ROVNER: They have until mid-November, just a couple of days after the election, in fact. If they go ahead, they have to be ready, up and operating by the fall of 2013. A lot of people are worried that even of the states that want to do it and are underway won't be ready on time. It's a very complicated undertaking.

CORNISH: And now, Medicaid, we talked about this yesterday and it turns out this is the one place the court did scale back the law.

ROVNER: Yes, much to the surprise of many observers. The court said the federal government cannot threaten to take away all of a state's Medicaid fund if it fails to expand the program to everyone's income under 133 percent of poverty, that's about $15,000 for an individual. But it didn't strike down the expansion. The court just said it would be voluntary, that basically states could do the expansion or not.

If they don't do it, they won't stand to lose all the rest of their Medicaid funding.

CORNISH: Now, analysts said that this could have - that the ruling could have an impact on the relationship between states and the federal government if the court ruled that the federal government was coercing states with the requirements for Medicaid. Are they still worried about that?

ROVNER: Well, I've talked to a few people today who said not so much, that what the court did was kind of create a unique circumstance that treated this expansion as if it was sort of a whole new Medicaid program. And just as the regular Medicaid program is voluntary for the states, so will this one be.

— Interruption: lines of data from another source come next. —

/-! ### State.drawn -/

@[simp] theorem drawn_pending (s : State) : (s.drawn).pending = s.pending := rfl
@[simp] theorem drawn_variant (s : State) : (s.drawn).variant = s.variant := rfl
@[simp] theorem drawn_mem (s : State) : (s.drawn).mem = s.mem := rfl
@[simp] theorem drawn_regs (s : State) : (s.drawn).regs = s.regs := rfl
@[simp] theorem drawn_hif (s : State) : (s.drawn).hif = s.hif := rfl
@[simp] theorem drawn_rings (s : State) : (s.drawn).rings = s.rings := rfl
@[simp] theorem drawn_job (s : State) : (s.drawn).job = s.job := rfl
@[simp] theorem drawn_movers (s : State) : (s.drawn).movers = s.movers := rfl
@[simp] theorem drawn_engines (s : State) : (s.drawn).engines = s.engines := rfl
@[simp] theorem drawn_courses (s : State) : (s.drawn).courses = s.courses := rfl
@[simp] theorem drawn_halves (s : State) : (s.drawn).halves = s.halves := rfl
@[simp] theorem drawn_hbm (s : State) : (s.drawn).hbm = s.hbm := rfl
@[simp] theorem drawn_fab (s : State) : (s.drawn).fab = s.fab := rfl
@[simp] theorem drawn_codecs (s : State) : (s.drawn).codecs = s.codecs := rfl
@[simp] theorem drawn_pwr (s : State) : (s.drawn).pwr = s.pwr := rfl
@[simp] theorem drawn_rel (s : State) : (s.drawn).rel = s.rel := rfl
@[simp] theorem drawn_sec (s : State) : (s.drawn).sec = s.sec := rfl
@[simp] theorem drawn_mgt (s : State) : (s.drawn).mgt = s.mgt := rfl
@[simp] theorem drawn_side (s : State) : (s.drawn).side = s.side := rfl
@[simp] theorem drawn_seqs (s : State) : (s.drawn).seqs = s.seqs := rfl

/-! ### State.bumpSeq -/

@[simp] theorem bumpSeq_pending (s : State) (src : Nat) : (s.bumpSeq src).pending = s.pending := rfl
@[simp] theorem bumpSeq_variant (s : State) (src : Nat) : (s.bumpSeq src).variant = s.variant := rfl
@[simp] theorem bumpSeq_mem (s : State) (src : Nat) : (s.bumpSeq src).mem = s.mem := rfl
@[simp] theorem bumpSeq_regs (s : State) (src : Nat) : (s.bumpSeq src).regs = s.regs := rfl
@[simp] theorem bumpSeq_hif (s : State) (src : Nat) : (s.bumpSeq src).hif = s.hif := rfl
@[simp] theorem bumpSeq_rings (s : State) (src : Nat) : (s.bumpSeq src).rings = s.rings := rfl
@[simp] theorem bumpSeq_job (s : State) (src : Nat) : (s.bumpSeq src).job = s.job := rfl
@[simp] theorem bumpSeq_movers (s : State) (src : Nat) : (s.bumpSeq src).movers = s.movers := rfl
@[simp] theorem bumpSeq_engines (s : State) (src : Nat) : (s.bumpSeq src).engines = s.engines := rfl
@[simp] theorem bumpSeq_courses (s : State) (src : Nat) : (s.bumpSeq src).courses = s.courses := rfl
@[simp] theorem bumpSeq_halves (s : State) (src : Nat) : (s.bumpSeq src).halves = s.halves := rfl
@[simp] theorem bumpSeq_hbm (s : State) (src : Nat) : (s.bumpSeq src).hbm = s.hbm := rfl
@[simp] theorem bumpSeq_fab (s : State) (src : Nat) : (s.bumpSeq src).fab = s.fab := rfl
@[simp] theorem bumpSeq_codecs (s : State) (src : Nat) : (s.bumpSeq src).codecs = s.codecs := rfl
@[simp] theorem bumpSeq_pwr (s : State) (src : Nat) : (s.bumpSeq src).pwr = s.pwr := rfl
@[simp] theorem bumpSeq_rel (s : State) (src : Nat) : (s.bumpSeq src).rel = s.rel := rfl
@[simp] theorem bumpSeq_sec (s : State) (src : Nat) : (s.bumpSeq src).sec = s.sec := rfl
@[simp] theorem bumpSeq_mgt (s : State) (src : Nat) : (s.bumpSeq src).mgt = s.mgt := rfl
@[simp] theorem bumpSeq_side (s : State) (src : Nat) : (s.bumpSeq src).side = s.side := rfl
@[simp] theorem bumpSeq_free (s : State) (src : Nat) : (s.bumpSeq src).free = s.free := rfl

/-! ### State.send -/

@[simp] theorem send_pending (s : State) (t : Tlp) : (s.send t).pending = s.pending := rfl
@[simp] theorem send_variant (s : State) (t : Tlp) : (s.send t).variant = s.variant := rfl
@[simp] theorem send_mem (s : State) (t : Tlp) : (s.send t).mem = s.mem := rfl
@[simp] theorem send_regs (s : State) (t : Tlp) : (s.send t).regs = s.regs := rfl
@[simp] theorem send_rings (s : State) (t : Tlp) : (s.send t).rings = s.rings := rfl
@[simp] theorem send_job (s : State) (t : Tlp) : (s.send t).job = s.job := rfl
@[simp] theorem send_movers (s : State) (t : Tlp) : (s.send t).movers = s.movers := rfl
@[simp] theorem send_engines (s : State) (t : Tlp) : (s.send t).engines = s.engines := rfl
@[simp] theorem send_courses (s : State) (t : Tlp) : (s.send t).courses = s.courses := rfl
@[simp] theorem send_halves (s : State) (t : Tlp) : (s.send t).halves = s.halves := rfl
@[simp] theorem send_hbm (s : State) (t : Tlp) : (s.send t).hbm = s.hbm := rfl
@[simp] theorem send_fab (s : State) (t : Tlp) : (s.send t).fab = s.fab := rfl
@[simp] theorem send_codecs (s : State) (t : Tlp) : (s.send t).codecs = s.codecs := rfl
@[simp] theorem send_pwr (s : State) (t : Tlp) : (s.send t).pwr = s.pwr := rfl
@[simp] theorem send_rel (s : State) (t : Tlp) : (s.send t).rel = s.rel := rfl
@[simp] theorem send_sec (s : State) (t : Tlp) : (s.send t).sec = s.sec := rfl
@[simp] theorem send_mgt (s : State) (t : Tlp) : (s.send t).mgt = s.mgt := rfl
@[simp] theorem send_side (s : State) (t : Tlp) : (s.send t).side = s.side := rfl
@[simp] theorem send_seqs (s : State) (t : Tlp) : (s.send t).seqs = s.seqs := rfl
@[simp] theorem send_free (s : State) (t : Tlp) : (s.send t).free = s.free := rfl

/-! ### State.countRefuse -/

@[simp] theorem countRefuse_pending (s : State) : (s.countRefuse).pending = s.pending := rfl
@[simp] theorem countRefuse_variant (s : State) : (s.countRefuse).variant = s.variant := rfl
@[simp] theorem countRefuse_mem (s : State) : (s.countRefuse).mem = s.mem := rfl
@[simp] theorem countRefuse_regs (s : State) : (s.countRefuse).regs = s.regs := rfl
@[simp] theorem countRefuse_hif (s : State) : (s.countRefuse).hif = s.hif := rfl
@[simp] theorem countRefuse_rings (s : State) : (s.countRefuse).rings = s.rings := rfl
@[simp] theorem countRefuse_job (s : State) : (s.countRefuse).job = s.job := rfl
@[simp] theorem countRefuse_movers (s : State) : (s.countRefuse).movers = s.movers := rfl
@[simp] theorem countRefuse_engines (s : State) : (s.countRefuse).engines = s.engines := rfl
@[simp] theorem countRefuse_courses (s : State) : (s.countRefuse).courses = s.courses := rfl
@[simp] theorem countRefuse_halves (s : State) : (s.countRefuse).halves = s.halves := rfl
@[simp] theorem countRefuse_hbm (s : State) : (s.countRefuse).hbm = s.hbm := rfl
@[simp] theorem countRefuse_fab (s : State) : (s.countRefuse).fab = s.fab := rfl
@[simp] theorem countRefuse_codecs (s : State) : (s.countRefuse).codecs = s.codecs := rfl
@[simp] theorem countRefuse_pwr (s : State) : (s.countRefuse).pwr = s.pwr := rfl
@[simp] theorem countRefuse_rel (s : State) : (s.countRefuse).rel = s.rel := rfl
@[simp] theorem countRefuse_mgt (s : State) : (s.countRefuse).mgt = s.mgt := rfl
@[simp] theorem countRefuse_side (s : State) : (s.countRefuse).side = s.side := rfl
@[simp] theorem countRefuse_seqs (s : State) : (s.countRefuse).seqs = s.seqs := rfl
@[simp] theorem countRefuse_free (s : State) : (s.countRefuse).free = s.free := rfl

/-! ### What an update writes -/

@[simp] theorem drawn_free (s : State) : s.drawn.free = s.free + 1 := rfl
@[simp] theorem send_tx (s : State) (t : Tlp) : (s.send t).hif.tx = s.hif.tx ++ [t] := rfl
@[simp] theorem countRefuse_count (s : State) : s.countRefuse.sec.ghRefuse = satAdd s.sec.ghRefuse 1 := rfl
@[simp] theorem modJob_cur (s : State) (f : Job → Job) : (s.modJob f).job.cur = s.job.cur.map f := rfl
@[simp] theorem modJob_areas (s : State) (f : Job → Job) : (s.modJob f).job.areas = s.job.areas := rfl
@[simp] theorem modJob_lists (s : State) (f : Job → Job) : (s.modJob f).job.lists = s.job.lists := rfl

/-! ### Units by number -/

theorem ring_modRing_same (s : State) (r : Nat) (f : Ring → Ring) (hn : r < s.rings.length) :
    (s.modRing r f).ring r = f (s.ring r) := modifyNth_getD_same f _ _ _ hn

theorem ring_modRing_other (s : State) (r k : Nat) (f : Ring → Ring) (hn : r ≠ k) :
    (s.modRing r f).ring k = s.ring k := modifyNth_getD_other f _ _ _ _ hn

/-- A change that keeps the unit keeps the state. -/
theorem modRing_fixed (s : State) (r : Nat) (f : Ring → Ring) (hf : f (s.ring r) = s.ring r) : s.modRing r f = s := by
  have e : modifyNth f s.rings r = s.rings := modifyNth_fixed f _ _ _ hf
  unfold State.modRing
  rw [e]

@[simp] theorem mover_modRing (s : State) (r k : Nat) (f : Ring → Ring) : (s.modRing r f).mover k = s.mover k := rfl
@[simp] theorem engine_modRing (s : State) (r k : Nat) (f : Ring → Ring) : (s.modRing r f).engine k = s.engine k := rfl
@[simp] theorem course_modRing (s : State) (r k : Nat) (f : Ring → Ring) : (s.modRing r f).course k = s.course k := rfl
@[simp] theorem half_modRing (s : State) (r k : Nat) (f : Ring → Ring) : (s.modRing r f).half k = s.half k := rfl
@[simp] theorem stack_modRing (s : State) (r k : Nat) (f : Ring → Ring) : (s.modRing r f).stack k = s.stack k := rfl
@[simp] theorem codec_modRing (s : State) (r k : Nat) (f : Ring → Ring) : (s.modRing r f).codec k = s.codec k := rfl
@[simp] theorem port_modRing (s : State) (r k : Nat) (f : Ring → Ring) : (s.modRing r f).port k = s.port k := rfl

theorem mover_modMover_same (s : State) (m : Nat) (f : Mover → Mover) (hn : m < s.movers.length) :
    (s.modMover m f).mover m = f (s.mover m) := modifyNth_getD_same f _ _ _ hn

theorem mover_modMover_other (s : State) (m k : Nat) (f : Mover → Mover) (hn : m ≠ k) :
    (s.modMover m f).mover k = s.mover k := modifyNth_getD_other f _ _ _ _ hn

/-- A change that keeps the unit keeps the state. -/
theorem modMover_fixed (s : State) (m : Nat) (f : Mover → Mover) (hf : f (s.mover m) = s.mover m) : s.modMover m f = s := by
  have e : modifyNth f s.movers m = s.movers := modifyNth_fixed f _ _ _ hf
  unfold State.modMover
  rw [e]

@[simp] theorem ring_modMover (s : State) (m k : Nat) (f : Mover → Mover) : (s.modMover m f).ring k = s.ring k := rfl
@[simp] theorem engine_modMover (s : State) (m k : Nat) (f : Mover → Mover) : (s.modMover m f).engine k = s.engine k := rfl
@[simp] theorem course_modMover (s : State) (m k : Nat) (f : Mover → Mover) : (s.modMover m f).course k = s.course k := rfl
@[simp] theorem half_modMover (s : State) (m k : Nat) (f : Mover → Mover) : (s.modMover m f).half k = s.half k := rfl
@[simp] theorem stack_modMover (s : State) (m k : Nat) (f : Mover → Mover) : (s.modMover m f).stack k = s.stack k := rfl
@[simp] theorem codec_modMover (s : State) (m k : Nat) (f : Mover → Mover) : (s.modMover m f).codec k = s.codec k := rfl
@[simp] theorem port_modMover (s : State) (m k : Nat) (f : Mover → Mover) : (s.modMover m f).port k = s.port k := rfl

theorem engine_modEngine_same (s : State) (e : Nat) (f : Engine → Engine) (hn : e < s.engines.length) :
    (s.modEngine e f).engine e = f (s.engine e) := modifyNth_getD_same f _ _ _ hn

theorem engine_modEngine_other (s : State) (e k : Nat) (f : Engine → Engine) (hn : e ≠ k) :
    (s.modEngine e f).engine k = s.engine k := modifyNth_getD_other f _ _ _ _ hn

/-- A change that keeps the unit keeps the state. -/
theorem modEngine_fixed (s : State) (e : Nat) (f : Engine → Engine) (hf : f (s.engine e) = s.engine e) : s.modEngine e f = s := by
  have e : modifyNth f s.engines e = s.engines := modifyNth_fixed f _ _ _ hf
  unfold State.modEngine
  rw [e]

@[simp] theorem ring_modEngine (s : State) (e k : Nat) (f : Engine → Engine) : (s.modEngine e f).ring k = s.ring k := rfl
@[simp] theorem mover_modEngine (s : State) (e k : Nat) (f : Engine → Engine) : (s.modEngine e f).mover k = s.mover k := rfl
@[simp] theorem course_modEngine (s : State) (e k : Nat) (f : Engine → Engine) : (s.modEngine e f).course k = s.course k := rfl
@[simp] theorem half_modEngine (s : State) (e k : Nat) (f : Engine → Engine) : (s.modEngine e f).half k = s.half k := rfl
@[simp] theorem stack_modEngine (s : State) (e k : Nat) (f : Engine → Engine) : (s.modEngine e f).stack k = s.stack k := rfl
@[simp] theorem codec_modEngine (s : State) (e k : Nat) (f : Engine → Engine) : (s.modEngine e f).codec k = s.codec k := rfl
@[simp] theorem port_modEngine (s : State) (e k : Nat) (f : Engine → Engine) : (s.modEngine e f).port k = s.port k := rfl

theorem course_modCourse_same (s : State) (c : Nat) (f : Course → Course) (hn : c < s.courses.length) :
    (s.modCourse c f).course c = f (s.course c) := modifyNth_getD_same f _ _ _ hn

theorem course_modCourse_other (s : State) (c k : Nat) (f : Course → Course) (hn : c ≠ k) :
    (s.modCourse c f).course k = s.course k := modifyNth_getD_other f _ _ _ _ hn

CORNISH: So will some states now get to decline to expand their Medicaid program? Can they do that?

ROVNER: They could, but there's several reasons why they probably won't. One is that the vast majority of the funding, all of it for the first few years, comes from the federal government, so it's free money. Another is that there's a quirk in the law that people who are above the current Medicaid eligibility threshold, but below that 100 percent of poverty aren't eligible to get subsidies in the new exchanges.

So if the states don't do the Medicaid expansion, they'll have a lot of low-income, uninsured people with no way to get coverage. I think that would make a lot of people upset.

CORNISH: Lots of surprises here. Julie, thanks so much for talking with us.